I spoke with Julie on the phone last night; she read me a review from People about Come the Spring. She didn’t know what the phrase “respectible genre fiction” meant.

My response was that, for People, that phrase was probably considered an oxymoron and that she should consider herself complimented.

Also, since she mentioned during our interview that January 1 was the date she was supposed to have decided whether her next book to be finished would be the medieval sequel to The Secret or a contemporary, I asked her what the decision had been.

She told me Pocket hasn’t been in touch with her so she’s continuing to work on both of them.
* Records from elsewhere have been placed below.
-- ==== Sys2Proof/Laws/Judge.lean ====
section
/-! SUPPORT. What a command row does, said once: it completes with its meaning's answer where it is admitted; it is refused as `judge` says; a
lane that does not exist stops it. -/
namespace Sys2Proof
open Sys2Proof.Machine

namespace Machine

@[simp] theorem firstRefusal_nil : firstRefusal [] = none := rfl
theorem firstRefusal_cons (c : Bool) (st : Nat) (l : List (Bool × Nat)) :
    firstRefusal ((c, st) :: l) = if c then some st else firstRefusal l := rfl
/-- No check fails exactly where each one passes. -/
@[simp] theorem firstRefusal_eq_none (c : Bool) (st : Nat) (l : List (Bool × Nat)) :
    firstRefusal ((c, st) :: l) = none ↔ c = false ∧ firstRefusal l = none := by
  cases c <;> simp [firstRefusal_cons]
/-- With no check failing the answer is the meaning's. -/
theorem orDeny_none {checks : List (Bool × Nat)} {s : State} {a : Answer} (h : firstRefusal checks = none) : orDeny checks s a = a := by
  simp [orDeny, h]
/-- The first check that fails refuses, without effect. -/
theorem orDeny_some {checks : List (Bool × Nat)} {st : Nat} {s : State} {a : Answer} (h : firstRefusal checks = some st) :
    orDeny checks s a = deny st s := by
  simp [orDeny, h]

@[simp] theorem State.intake_fault (s : State) (o : Op) (m : Msg) : (s.intake o m).fault = s.fault := rfl
@[simp] theorem State.intake_host (s : State) (o : Op) (m : Msg) : (s.intake o m).host = s.host := rfl
@[simp] theorem State.intake_cmd (s : State) (o : Op) (m : Msg) : (s.intake o m).cmd = s.cmd := rfl
@[simp] theorem State.intake_power (s : State) (o : Op) (m : Msg) : (s.intake o m).power = s.power := rfl
@[simp] theorem State.intake_time (s : State) (o : Op) (m : Msg) : (s.intake o m).time = s.time := rfl
@[simp] theorem State.intake_book (s : State) (o : Op) (m : Msg) : (s.intake o m).book = s.book := rfl
@[simp] theorem State.intake_surr (s : State) (o : Op) (m : Msg) : (s.intake o m).surr = s.surr := rfl
@[simp] theorem State.intake_count (s : State) (o : Op) (m : Msg) : (s.intake o m).count = s.count := rfl
@[simp] theorem State.intake_port (s : State) (o : Op) (m : Msg) : (s.intake o m).port = s.port := rfl
@[simp] theorem State.intake_tab (s : State) (o : Op) (m : Msg) : (s.intake o m).tab = s.tab := rfl
@[simp] theorem State.intake_sw (s : State) (o : Op) (m : Msg) : (s.intake o m).sw = s.sw := rfl
@[simp] theorem State.intake_mem (s : State) (o : Op) (m : Msg) : (s.intake o m).mem = s.mem := rfl
@[simp] theorem State.intake_now (s : State) (o : Op) (m : Msg) : (s.intake o m).now = s.now := rfl
@[simp] theorem State.intake_pending (s : State) (o : Op) (m : Msg) : (s.intake o m).pending = s.pending := rfl

/-- A row whose lane the device lacks stops. -/
theorem commandRow_noLane {o : Op} {body : Msg → State → Answer} {m : Msg} {s : State} (h : laneOk m.lane = false) :
    commandRow o body m s = .fault .noSuchUnit := by
  simp [commandRow, h]

/-- While no complex serves the device a command waits: nothing changes. -/
theorem commandRow_waits {o : Op} {body : Msg → State → Answer} {m : Msg} {s : State} (hl : laneOk m.lane = true)
    (h : s.ctl.noService = true) : commandRow o body m s = .next s := by
  simp [commandRow, runCommand, hl, h]

/-- Where the checks of class, flags and mode refuse a command, the refusal is its answer, and it has no other effect. -/
theorem commandRow_refused {o : Op} {body : Msg → State → Answer} {m : Msg} {s : State} {st : Nat} (hl : laneOk m.lane = true)
    (hs : s.ctl.noService = false) (hj : s.journalFull m = false) (h : judge o m (s.intake o m) = some st) :
    commandRow o body m s = .next (respond o.code m (deny st (s.intake o m))) := by
  simp [commandRow, runCommand, hl, hs, hj, h]

/-- A row without the mark E, or a command sent without ASYNC, is answered as its meaning says. -/
theorem respondEither_plain {o : Op} {m : Msg} (a : Answer) (h : o.either = false ∨ m.async = false) :
    respondEither o m a = respond o.code m a := by
  rcases h with h | h <;> simp [respondEither, h]
/-- An answer other than DONE and TIMEOUT is given as it stands. -/
theorem respondEither_other {o : Op} {m : Msg} {a : Answer} (h1 : a.status ≠ St.done) (h2 : a.status ≠ St.timeout) :
    respondEither o m a = respond o.code m a := by
  simp [respondEither, h1, h2]

end Machine

/-- An admitted command answers what its meaning answers. -/
theorem Admitted.row {o : Op} {m : Msg} {s : State} (h : Admitted o m s) {body : Msg → State → Answer} {a : Answer}
    (hb : body m (s.intake o m) = a) : commandRow o body m s = answered o m a := by
  have hd : withoutDram o (s.intake o m) a = a := by
    unfold withoutDram
    rcases h.dram with hd | hd
    · simp only [State.intake_fault, hd]; simp
    · simp [hd]
  simp [commandRow, runCommand, h.lane, h.served, h.room, h.judged, hb, hd, answered]

/-- A row completes where its meaning answers as said. -/
theorem completes_of {o : Op} {row : Msg → Instr} {ok : Msg → State → Prop} {ans : Msg → State → Answer} (body : Msg → State → Answer)
    (hrow : ∀ m s, exec (row m) s = commandRow o body m s) (hb : ∀ m s, ok m s → body m s = ans m s) : Completes o row ok ans :=
  fun m s h hok => (hrow m s).trans (h.row (hb m _ hok))

/-- A chunked load completes where the chapter's own conditions pass. -/
theorem loadCompletes_of {o : Op} {row : Msg → Instr} {kind : Nat} {ok : State → Nat → Prop} (conds : State → Nat → List (Bool × Nat))
    (hrow : ∀ m s, exec (row m) s = commandRow o (loadChunk kind conds) m s)
    (hc : ∀ s k, ok s k → firstRefusal (conds s k) = none) : LoadCompletes o row kind ok := by
  intro m s a hA h1 h2 h3 h4
  refine (hrow m s).trans (hA.row ?_)
  simp only [loadChunk, h1, h2]
  refine orDeny_none ?_
  rw [firstRefusal_eq_none]
  refine ⟨?_, hc _ _ h4⟩
  cases hf : a.final
  · simp
  · simp [h3 hf]

end Sys2Proof
end

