/-! ### Machine/Counters.lean -/

theorem State.requestSnapshot_keeps {s : State} {w : List SnapWaiter} (hk : Keeps s₀ s) : Keeps s₀ (s.requestSnapshot w) := by
  unfold State.requestSnapshot
  repeat' with_reducible first
    | assumption | exact Keeps.refl _ | apply State.onCount_keeps | intro _ | split
theorem execPmcSnap_keeps {value : Nat} {s : State} (hk : Keeps s₀ s) : KeepsOut s₀ (execPmcSnap value s) := by
  unfold execPmcSnap
  repeat' with_reducible first
    | assumption | exact Keeps.refl _ | apply State.requestSnapshot_keeps | apply Keeps.ite | apply KeepsOut.next | intro _ | split
theorem execSnapshotEdge_keeps {s : State} (hk : Keeps s₀ s) : KeepsOut s₀ (execSnapshotEdge s) := by
  unfold execSnapshotEdge
  repeat' with_reducible first
    | assumption | exact Keeps.refl _ | apply State.onCount_keeps | apply Keeps.ite | apply KeepsOut.next | intro _ | dsimp only | split
theorem execSnapshotTaken_keeps {s : State} (hk : Keeps s₀ s) : KeepsOut s₀ (execSnapshotTaken s) := by
  apply KeepsOut.next; split
  · split
    · dsimp only
      refine keeps_foldl (fun u x => respond_keeps (doneWith_keeps (Keeps.refl u))) ?_
      exact State.raiseIrq_keeps (State.postAll_keeps (State.onCount_keeps hk))
    · exact hk
  · exact hk
theorem execPmcSnapIdRead_keeps {s : State} (hk : Keeps s₀ s) : KeepsOut s₀ (execPmcSnapIdRead s) := by
  unfold execPmcSnapIdRead
  repeat' with_reducible first
    | assumption | exact Keeps.refl _ | apply State.onCount_keeps | apply KeepsOut.next | intro _ | split
theorem execSnapshotPinLapse_keeps {s : State} (hk : Keeps s₀ s) : KeepsOut s₀ (execSnapshotPinLapse s) := by
  unfold execSnapshotPinLapse
  repeat' with_reducible first
    | assumption | exact Keeps.refl _ | apply State.onCount_keeps | apply Keeps.ite | apply KeepsOut.next | intro _ | split
theorem bodyCounterSnapshot_keeps {m : Msg} {s : State} (hk : Keeps s₀ s) : Keeps s₀ (bodyCounterSnapshot m s).state := by
  unfold bodyCounterSnapshot
  repeat' with_reducible first
    | assumption | exact Keeps.refl _ | apply orDeny_keeps | apply hold_keeps | apply State.requestSnapshot_keeps | intro _ | split
theorem execCounterSnapshot_keeps {m : Msg} {s : State} (hk : Keeps s₀ s) : KeepsOut s₀ (execCounterSnapshot m s) :=
  commandRow_keeps hk (fun _ h => bodyCounterSnapshot_keeps h)
theorem bodyCounterEvents_keeps {m : Msg} {s : State} (hk : Keeps s₀ s) : Keeps s₀ (bodyCounterEvents m s).state := by
  unfold bodyCounterEvents
  repeat' with_reducible first
    | assumption | exact Keeps.refl _ | apply orDeny_keeps | apply doneWith_keeps | intro _ | split
theorem execCounterEvents_keeps {m : Msg} {s : State} (hk : Keeps s₀ s) : KeepsOut s₀ (execCounterEvents m s) :=
  commandRow_keeps hk (fun _ h => bodyCounterEvents_keeps h)
theorem bodyCounterSlots_keeps {m : Msg} {s : State} (hk : Keeps s₀ s) : Keeps s₀ (bodyCounterSlots m s).state := by
  unfold bodyCounterSlots
  repeat' with_reducible first
    | assumption | exact Keeps.refl _ | apply orDeny_keeps | apply doneWith_keeps | intro _ | split
theorem execCounterSlots_keeps {m : Msg} {s : State} (hk : Keeps s₀ s) : KeepsOut s₀ (execCounterSlots m s) :=
  commandRow_keeps hk (fun _ h => bodyCounterSlots_keeps h)
theorem State.clearCounter_keeps {s : State} {i : Inst} {k idx : Nat} (hk : Keeps s₀ s) : Keeps s₀ (s.clearCounter i k idx) := by
  unfold State.clearCounter
  repeat' with_reducible first
    | assumption | exact Keeps.refl _ | apply keeps_forEach | apply State.onTab_keeps | apply State.writeLoc_keeps | apply Keeps.ite | intro _
    | split
theorem bodyCounterRead_keeps {m : Msg} {s : State} (hk : Keeps s₀ s) : Keeps s₀ (bodyCounterRead m s).state := by
  unfold bodyCounterRead
  repeat' with_reducible first
    | assumption | exact Keeps.refl _ | apply orDeny_keeps | apply deny_keeps | apply keeps_forEach | apply State.clearCounter_keeps
    | apply doneWith_keeps | apply Keeps.ite | intro _ | dsimp only | split
theorem execCounterRead_keeps {m : Msg} {s : State} (hk : Keeps s₀ s) : KeepsOut s₀ (execCounterRead m s) :=
  commandRow_keeps hk (fun _ h => bodyCounterRead_keeps h)
theorem bodyCounterLport_keeps {m : Msg} {s : State} (hk : Keeps s₀ s) : Keeps s₀ (bodyCounterLport m s).state := by
  unfold bodyCounterLport
  repeat' with_reducible first
    | assumption | exact Keeps.refl _ | apply State.onPort_keeps | apply orDeny_keeps | apply doneWith_keeps | apply Keeps.ite | intro _ | split
theorem execCounterLport_keeps {m : Msg} {s : State} (hk : Keeps s₀ s) : KeepsOut s₀ (execCounterLport m s) :=
  commandRow_keeps hk (fun _ h => bodyCounterLport_keeps h)

/-! ### Machine/HostOps.lean -/

theorem State.poolFallback_keeps {s : State} {stage k : Nat} (hk : Keeps s₀ s) : Keeps s₀ (s.poolFallback stage k) := by
  unfold State.poolFallback
  repeat' with_reducible first
    | assumption | exact Keeps.refl _ | apply State.bump_keeps | (refine State.onHost_same ?_ (fun _ => ⟨rfl, rfl⟩)) | apply State.post_keeps
    | apply Keeps.ite | intro _ | split
theorem State.allocBuffer_keeps {s : State} {owner stage size : Nat} (hk : Keeps s₀ s) : KeepsSnd s₀ (s.allocBuffer owner stage size) := by
  unfold State.allocBuffer
  repeat' with_reducible first
    | assumption | exact Keeps.refl _ | apply keeps_forEach | apply State.poolFallback_keeps | (refine State.onHost_same ?_ (fun _ => ⟨rfl, rfl⟩))
    | exact KeepsSnd.none | apply KeepsSnd.some | apply KeepsSnd.ite | intro _ | dsimp only | split
theorem State.onPools_keeps {s : State} {f : Pools → Pools} (hk : Keeps s₀ s) : Keeps s₀ (s.onPools f) := by
  unfold State.onPools
  repeat' with_reducible first
    | assumption | exact Keeps.refl _ | (refine State.onHost_same ?_ (fun _ => ⟨rfl, rfl⟩)) | intro _ | split
theorem State.freeBuffer_keeps {s : State} {key : Nat} (hk : Keeps s₀ s) : Keeps s₀ (s.freeBuffer key) := by
  unfold State.freeBuffer
  repeat' with_reducible first
    | assumption | exact Keeps.refl _ | apply State.onPools_keeps | intro _ | split
theorem State.retainBuffer_keeps {s : State} {key : Nat} {data : List Byte} (hk : Keeps s₀ s) : Keeps s₀ (s.retainBuffer key data) := by
  unfold State.retainBuffer
  repeat' with_reducible first
    | assumption | exact Keeps.refl _ | apply State.onPools_keeps | intro _ | split
theorem State.withdrawBuffer_keeps {s : State} {key : Nat} (hk : Keeps s₀ s) : Keeps s₀ (s.withdrawBuffer key) := by
  unfold State.withdrawBuffer
  repeat' with_reducible first
    | assumption | exact Keeps.refl _ | apply State.onPools_keeps | intro _ | split
theorem State.freeItems_keeps {s : State} {items : List Item} (hk : Keeps s₀ s) : Keeps s₀ (s.freeItems items) := by
  unfold State.freeItems
  repeat' with_reducible first
    | assumption | exact Keeps.refl _ | apply State.freeBuffer_keeps | apply keeps_foldl | intro _ | split
theorem State.ringError_keeps {s : State} {p cause : Nat} (hk : Keeps s₀ s) : Keeps s₀ (s.ringError p cause) := by
  unfold State.ringError
  repeat' with_reducible first
    | assumption | exact Keeps.refl _ | apply State.freeItems_keeps | apply State.onRing_keeps | apply State.post_keeps | intro _ | split
theorem State.completeId_keeps {s : State} {p id : Nat} {c : Comp} {cqOk : Bool} (hk : Keeps s₀ s) : Keeps s₀ (s.completeId p id c cqOk) := by
  unfold State.completeId
  repeat' with_reducible first
    | assumption | exact Keeps.refl _ | apply State.ringError_keeps | (refine State.onHost_keeps ?_ (fun _ h g => ⟨h, Memory.writeN_wf g⟩))
    | apply State.raiseIrq_keeps | apply State.onRing_keeps | apply Keeps.ite | intro _ | split
theorem State.completeItem_keeps {s : State} {p : Nat} {it : Item} {c : Comp} {cqOk : Bool} (hk : Keeps s₀ s) :
    Keeps s₀ (s.completeItem p it c cqOk) := by
  unfold State.completeItem
  repeat' with_reducible first
    | assumption | exact Keeps.refl _ | apply State.freeItems_keeps | apply State.completeId_keeps | apply State.onRing_keeps | apply Keeps.ite
    | intro _ | split
theorem State.setItem_keeps {s : State} {p : Nat} {old new : Item} (hk : Keeps s₀ s) : Keeps s₀ (s.setItem p old new) := by
  unfold State.setItem
  repeat' with_reducible first
    | assumption | exact Keeps.refl _ | apply State.onRing_keeps | intro _ | split
theorem State.moved_keeps {s : State} {p n : Nat} (hk : Keeps s₀ s) : Keeps s₀ (s.moved p n) := by
  unfold State.moved
  repeat' with_reducible first
    | assumption | exact Keeps.refl _ | apply State.onRing_keeps | intro _ | split
theorem State.hostWrite_keeps {s : State} {a : Nat} {bs : List Byte} (hk : Keeps s₀ s) : Keeps s₀ (s.hostWrite a bs) := by
  unfold State.hostWrite
  repeat' with_reducible first
    | assumption | exact Keeps.refl _ | (refine State.onHost_keeps ?_ (fun _ h g => ⟨h, Memory.writeN_wf g⟩)) | intro _ | split
theorem State.startDump_keeps {s : State} {p mb opcode tag : Nat} {data : List Byte} (hk : Keeps s₀ s) :
    Keeps s₀ (s.startDump p mb opcode tag data) := by
  unfold State.startDump
  repeat' with_reducible first
    | assumption | exact Keeps.refl _ | (refine State.onHost_same ?_ (fun _ => ⟨rfl, rfl⟩)) | intro _ | split
theorem State.hostPathReset_keeps {s : State} {r : Bool} (hk : Keeps s₀ s) : Keeps s₀ (s.hostPathReset r) := by
  unfold State.hostPathReset; dsimp only
  apply Keeps.ite
  · exact State.onCount_keeps (State.onHost_keeps (State.ringsOff_keeps hk) (fun _ _ h => ⟨rfl, h⟩))
  · exact State.onHost_keeps (State.ringsOff_keeps hk) (fun _ _ h => ⟨rfl, h⟩)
She also indicated that there is a good chance Ramsey and Brodick’s stories would be told individually rather than together as a dual romance.

And, even though she didn’t ask, I told her my preference would be for her to write the medieval next. If she’s at all concerned about maintaining her readership, I explained, she should go back to what we love. If that one’s a hit, then it should be alright to introduce us to Julie Garwood, contemporary romance writer.